(Extracted material)

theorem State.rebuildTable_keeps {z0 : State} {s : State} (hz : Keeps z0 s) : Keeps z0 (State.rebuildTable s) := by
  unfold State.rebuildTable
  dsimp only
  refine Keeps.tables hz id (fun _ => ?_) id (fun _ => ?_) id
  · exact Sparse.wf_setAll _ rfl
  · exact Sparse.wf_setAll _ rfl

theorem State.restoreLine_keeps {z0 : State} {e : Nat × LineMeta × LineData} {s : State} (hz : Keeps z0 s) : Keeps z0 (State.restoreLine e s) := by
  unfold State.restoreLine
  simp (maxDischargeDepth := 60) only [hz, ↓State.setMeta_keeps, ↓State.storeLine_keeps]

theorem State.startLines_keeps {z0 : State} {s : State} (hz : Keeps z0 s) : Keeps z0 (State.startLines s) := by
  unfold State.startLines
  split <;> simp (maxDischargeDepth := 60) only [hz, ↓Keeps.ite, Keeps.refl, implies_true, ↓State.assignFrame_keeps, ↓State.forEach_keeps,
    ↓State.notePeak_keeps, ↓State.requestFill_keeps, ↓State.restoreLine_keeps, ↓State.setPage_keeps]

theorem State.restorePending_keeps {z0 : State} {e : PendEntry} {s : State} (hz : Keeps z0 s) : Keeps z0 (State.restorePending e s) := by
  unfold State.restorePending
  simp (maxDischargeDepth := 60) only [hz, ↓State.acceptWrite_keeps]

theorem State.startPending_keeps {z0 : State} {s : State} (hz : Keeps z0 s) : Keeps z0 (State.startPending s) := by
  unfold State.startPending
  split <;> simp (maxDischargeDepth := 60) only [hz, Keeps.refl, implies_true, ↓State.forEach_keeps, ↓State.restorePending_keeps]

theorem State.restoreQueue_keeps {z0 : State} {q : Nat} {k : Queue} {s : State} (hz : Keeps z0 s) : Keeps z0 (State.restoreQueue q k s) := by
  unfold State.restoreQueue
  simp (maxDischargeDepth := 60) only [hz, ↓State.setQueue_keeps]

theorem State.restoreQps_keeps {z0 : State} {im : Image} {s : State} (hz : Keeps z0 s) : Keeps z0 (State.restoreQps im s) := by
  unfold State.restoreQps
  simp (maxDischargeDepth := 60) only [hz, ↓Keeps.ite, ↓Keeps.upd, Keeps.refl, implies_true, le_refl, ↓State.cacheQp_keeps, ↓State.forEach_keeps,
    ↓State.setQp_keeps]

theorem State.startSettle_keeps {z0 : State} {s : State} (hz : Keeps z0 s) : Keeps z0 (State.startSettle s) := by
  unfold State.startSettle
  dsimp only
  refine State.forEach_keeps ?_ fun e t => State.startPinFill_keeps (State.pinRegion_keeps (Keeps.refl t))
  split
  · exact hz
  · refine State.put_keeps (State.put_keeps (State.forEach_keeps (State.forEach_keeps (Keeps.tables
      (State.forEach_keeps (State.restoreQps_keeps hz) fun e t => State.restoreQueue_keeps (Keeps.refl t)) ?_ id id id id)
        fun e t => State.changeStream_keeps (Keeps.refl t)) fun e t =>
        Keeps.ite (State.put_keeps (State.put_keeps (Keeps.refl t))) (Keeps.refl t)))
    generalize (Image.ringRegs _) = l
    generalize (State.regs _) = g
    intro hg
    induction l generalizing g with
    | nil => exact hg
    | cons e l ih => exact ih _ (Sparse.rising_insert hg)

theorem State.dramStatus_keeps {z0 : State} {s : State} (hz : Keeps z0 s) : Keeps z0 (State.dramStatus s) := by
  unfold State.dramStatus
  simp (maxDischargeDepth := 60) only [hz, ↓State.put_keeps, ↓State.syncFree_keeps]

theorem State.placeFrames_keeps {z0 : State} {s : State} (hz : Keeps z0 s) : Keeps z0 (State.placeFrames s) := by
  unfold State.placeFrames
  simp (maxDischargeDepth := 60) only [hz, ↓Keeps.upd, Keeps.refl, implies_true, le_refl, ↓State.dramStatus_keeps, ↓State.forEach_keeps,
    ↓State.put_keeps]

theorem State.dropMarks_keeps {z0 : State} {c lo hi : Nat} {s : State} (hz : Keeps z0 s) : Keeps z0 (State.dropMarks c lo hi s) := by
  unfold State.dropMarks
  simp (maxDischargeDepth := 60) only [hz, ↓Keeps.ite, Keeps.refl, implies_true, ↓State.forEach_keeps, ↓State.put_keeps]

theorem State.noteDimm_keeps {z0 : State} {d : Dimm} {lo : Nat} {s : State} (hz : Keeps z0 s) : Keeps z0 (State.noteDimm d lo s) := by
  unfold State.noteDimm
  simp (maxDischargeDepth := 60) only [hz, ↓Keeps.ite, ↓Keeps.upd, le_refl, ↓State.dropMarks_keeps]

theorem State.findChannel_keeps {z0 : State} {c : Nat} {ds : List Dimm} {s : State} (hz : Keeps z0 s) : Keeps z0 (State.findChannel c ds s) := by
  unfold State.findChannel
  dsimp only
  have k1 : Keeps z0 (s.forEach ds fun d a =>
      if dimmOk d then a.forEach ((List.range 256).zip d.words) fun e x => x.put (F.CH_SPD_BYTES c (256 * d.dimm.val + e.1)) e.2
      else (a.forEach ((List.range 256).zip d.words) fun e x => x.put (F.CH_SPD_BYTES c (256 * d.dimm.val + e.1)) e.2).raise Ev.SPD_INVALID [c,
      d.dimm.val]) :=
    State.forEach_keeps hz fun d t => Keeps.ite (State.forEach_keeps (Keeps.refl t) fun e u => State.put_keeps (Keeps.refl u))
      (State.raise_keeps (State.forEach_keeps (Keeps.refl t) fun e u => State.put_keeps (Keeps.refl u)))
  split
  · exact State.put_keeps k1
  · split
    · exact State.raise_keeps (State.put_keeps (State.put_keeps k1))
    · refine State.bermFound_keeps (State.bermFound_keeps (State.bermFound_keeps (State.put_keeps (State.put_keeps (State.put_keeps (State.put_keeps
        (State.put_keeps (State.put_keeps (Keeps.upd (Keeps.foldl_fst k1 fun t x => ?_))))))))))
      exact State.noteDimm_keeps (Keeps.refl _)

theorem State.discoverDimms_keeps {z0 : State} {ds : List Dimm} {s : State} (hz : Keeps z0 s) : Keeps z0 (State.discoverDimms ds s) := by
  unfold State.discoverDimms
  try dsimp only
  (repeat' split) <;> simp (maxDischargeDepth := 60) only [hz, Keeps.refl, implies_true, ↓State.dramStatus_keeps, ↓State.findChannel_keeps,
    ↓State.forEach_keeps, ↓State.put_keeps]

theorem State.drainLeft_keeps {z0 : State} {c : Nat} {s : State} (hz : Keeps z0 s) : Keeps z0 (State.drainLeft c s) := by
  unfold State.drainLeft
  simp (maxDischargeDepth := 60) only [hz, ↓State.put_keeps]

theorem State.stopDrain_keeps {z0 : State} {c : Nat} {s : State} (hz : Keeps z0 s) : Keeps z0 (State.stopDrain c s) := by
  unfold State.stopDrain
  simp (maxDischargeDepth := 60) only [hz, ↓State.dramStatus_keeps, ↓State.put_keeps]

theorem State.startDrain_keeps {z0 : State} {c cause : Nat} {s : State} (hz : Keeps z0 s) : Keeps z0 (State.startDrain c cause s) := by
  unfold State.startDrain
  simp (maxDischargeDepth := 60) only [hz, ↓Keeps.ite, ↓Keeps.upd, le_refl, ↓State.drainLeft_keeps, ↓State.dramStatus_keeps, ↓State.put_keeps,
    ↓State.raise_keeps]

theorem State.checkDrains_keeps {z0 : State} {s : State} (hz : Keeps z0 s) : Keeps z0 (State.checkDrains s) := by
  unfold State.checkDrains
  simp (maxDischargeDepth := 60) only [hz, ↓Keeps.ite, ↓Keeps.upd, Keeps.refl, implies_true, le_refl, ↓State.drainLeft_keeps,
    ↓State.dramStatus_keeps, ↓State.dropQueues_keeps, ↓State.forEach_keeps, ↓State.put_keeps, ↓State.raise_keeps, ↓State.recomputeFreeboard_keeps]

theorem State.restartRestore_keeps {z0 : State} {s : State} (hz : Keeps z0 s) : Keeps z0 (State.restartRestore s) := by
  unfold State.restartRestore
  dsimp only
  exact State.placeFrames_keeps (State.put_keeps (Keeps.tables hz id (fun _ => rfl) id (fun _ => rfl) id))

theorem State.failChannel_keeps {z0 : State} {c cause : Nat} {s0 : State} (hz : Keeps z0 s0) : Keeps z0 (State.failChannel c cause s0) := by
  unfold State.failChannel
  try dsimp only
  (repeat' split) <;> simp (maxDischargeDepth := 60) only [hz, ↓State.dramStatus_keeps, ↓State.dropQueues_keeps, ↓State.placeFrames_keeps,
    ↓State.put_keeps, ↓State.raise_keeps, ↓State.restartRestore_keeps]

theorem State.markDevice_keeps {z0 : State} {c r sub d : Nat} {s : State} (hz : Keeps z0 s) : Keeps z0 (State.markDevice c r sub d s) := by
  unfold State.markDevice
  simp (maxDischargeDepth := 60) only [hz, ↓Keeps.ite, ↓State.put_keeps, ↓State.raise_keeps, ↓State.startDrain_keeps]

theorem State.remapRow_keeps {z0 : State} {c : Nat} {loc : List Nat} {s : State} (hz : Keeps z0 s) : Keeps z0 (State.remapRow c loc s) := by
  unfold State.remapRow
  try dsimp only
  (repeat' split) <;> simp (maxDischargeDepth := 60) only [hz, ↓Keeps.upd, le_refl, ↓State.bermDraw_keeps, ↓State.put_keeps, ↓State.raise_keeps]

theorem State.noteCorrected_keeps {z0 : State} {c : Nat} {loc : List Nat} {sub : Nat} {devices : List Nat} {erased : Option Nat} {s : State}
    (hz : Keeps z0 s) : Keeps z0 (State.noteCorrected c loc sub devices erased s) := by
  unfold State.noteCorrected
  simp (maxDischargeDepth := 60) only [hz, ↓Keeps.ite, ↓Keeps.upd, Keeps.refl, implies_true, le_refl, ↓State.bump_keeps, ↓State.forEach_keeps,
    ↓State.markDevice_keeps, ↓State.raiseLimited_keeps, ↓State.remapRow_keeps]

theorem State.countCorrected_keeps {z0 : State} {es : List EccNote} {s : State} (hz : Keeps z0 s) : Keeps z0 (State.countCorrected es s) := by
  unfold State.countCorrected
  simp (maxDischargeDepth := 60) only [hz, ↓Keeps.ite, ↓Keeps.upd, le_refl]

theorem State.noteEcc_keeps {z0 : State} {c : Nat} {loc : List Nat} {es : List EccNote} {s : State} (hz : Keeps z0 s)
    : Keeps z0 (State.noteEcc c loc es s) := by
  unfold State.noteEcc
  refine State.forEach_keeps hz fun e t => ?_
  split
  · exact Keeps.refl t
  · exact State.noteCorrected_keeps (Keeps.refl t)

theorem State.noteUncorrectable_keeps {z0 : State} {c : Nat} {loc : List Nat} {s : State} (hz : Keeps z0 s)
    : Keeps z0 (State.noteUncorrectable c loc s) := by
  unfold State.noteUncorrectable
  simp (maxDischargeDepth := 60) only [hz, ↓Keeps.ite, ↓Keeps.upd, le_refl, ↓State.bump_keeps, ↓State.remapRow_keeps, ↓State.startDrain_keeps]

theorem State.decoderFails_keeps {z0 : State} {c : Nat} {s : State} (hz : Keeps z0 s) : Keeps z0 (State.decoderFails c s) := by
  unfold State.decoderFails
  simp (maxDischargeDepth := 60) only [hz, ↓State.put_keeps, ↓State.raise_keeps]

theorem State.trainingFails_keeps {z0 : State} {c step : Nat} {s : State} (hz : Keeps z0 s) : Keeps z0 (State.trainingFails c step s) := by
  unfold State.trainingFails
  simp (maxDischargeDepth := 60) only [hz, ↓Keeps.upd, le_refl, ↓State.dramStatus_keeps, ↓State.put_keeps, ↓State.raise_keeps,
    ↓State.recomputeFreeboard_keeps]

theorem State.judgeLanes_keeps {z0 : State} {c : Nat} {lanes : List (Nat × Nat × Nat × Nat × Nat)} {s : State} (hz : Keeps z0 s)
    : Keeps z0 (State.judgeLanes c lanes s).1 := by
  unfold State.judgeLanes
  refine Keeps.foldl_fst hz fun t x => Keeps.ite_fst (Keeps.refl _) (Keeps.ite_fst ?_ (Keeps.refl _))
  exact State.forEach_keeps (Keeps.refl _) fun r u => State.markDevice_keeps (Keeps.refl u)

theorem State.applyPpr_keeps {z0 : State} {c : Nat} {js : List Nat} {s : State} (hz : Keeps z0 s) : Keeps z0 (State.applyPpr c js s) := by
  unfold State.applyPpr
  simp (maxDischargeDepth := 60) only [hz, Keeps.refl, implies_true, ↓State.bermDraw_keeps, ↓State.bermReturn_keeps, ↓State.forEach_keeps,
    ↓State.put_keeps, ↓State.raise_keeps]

(End Extracted material)

▶ _What you have to do_
Search the data for "erased". Copy every matching line.

▶ _Response to this exercise_
theorem State.noteCorrected_keeps {z0 : State} {c : Nat} {loc : List Nat} {sub : Nat} {devices : List Nat} {erased : Option Nat} {s : State}
    (hz : Keeps z0 s) : Keeps z0 (State.noteCorrected c loc sub devices erased s) := by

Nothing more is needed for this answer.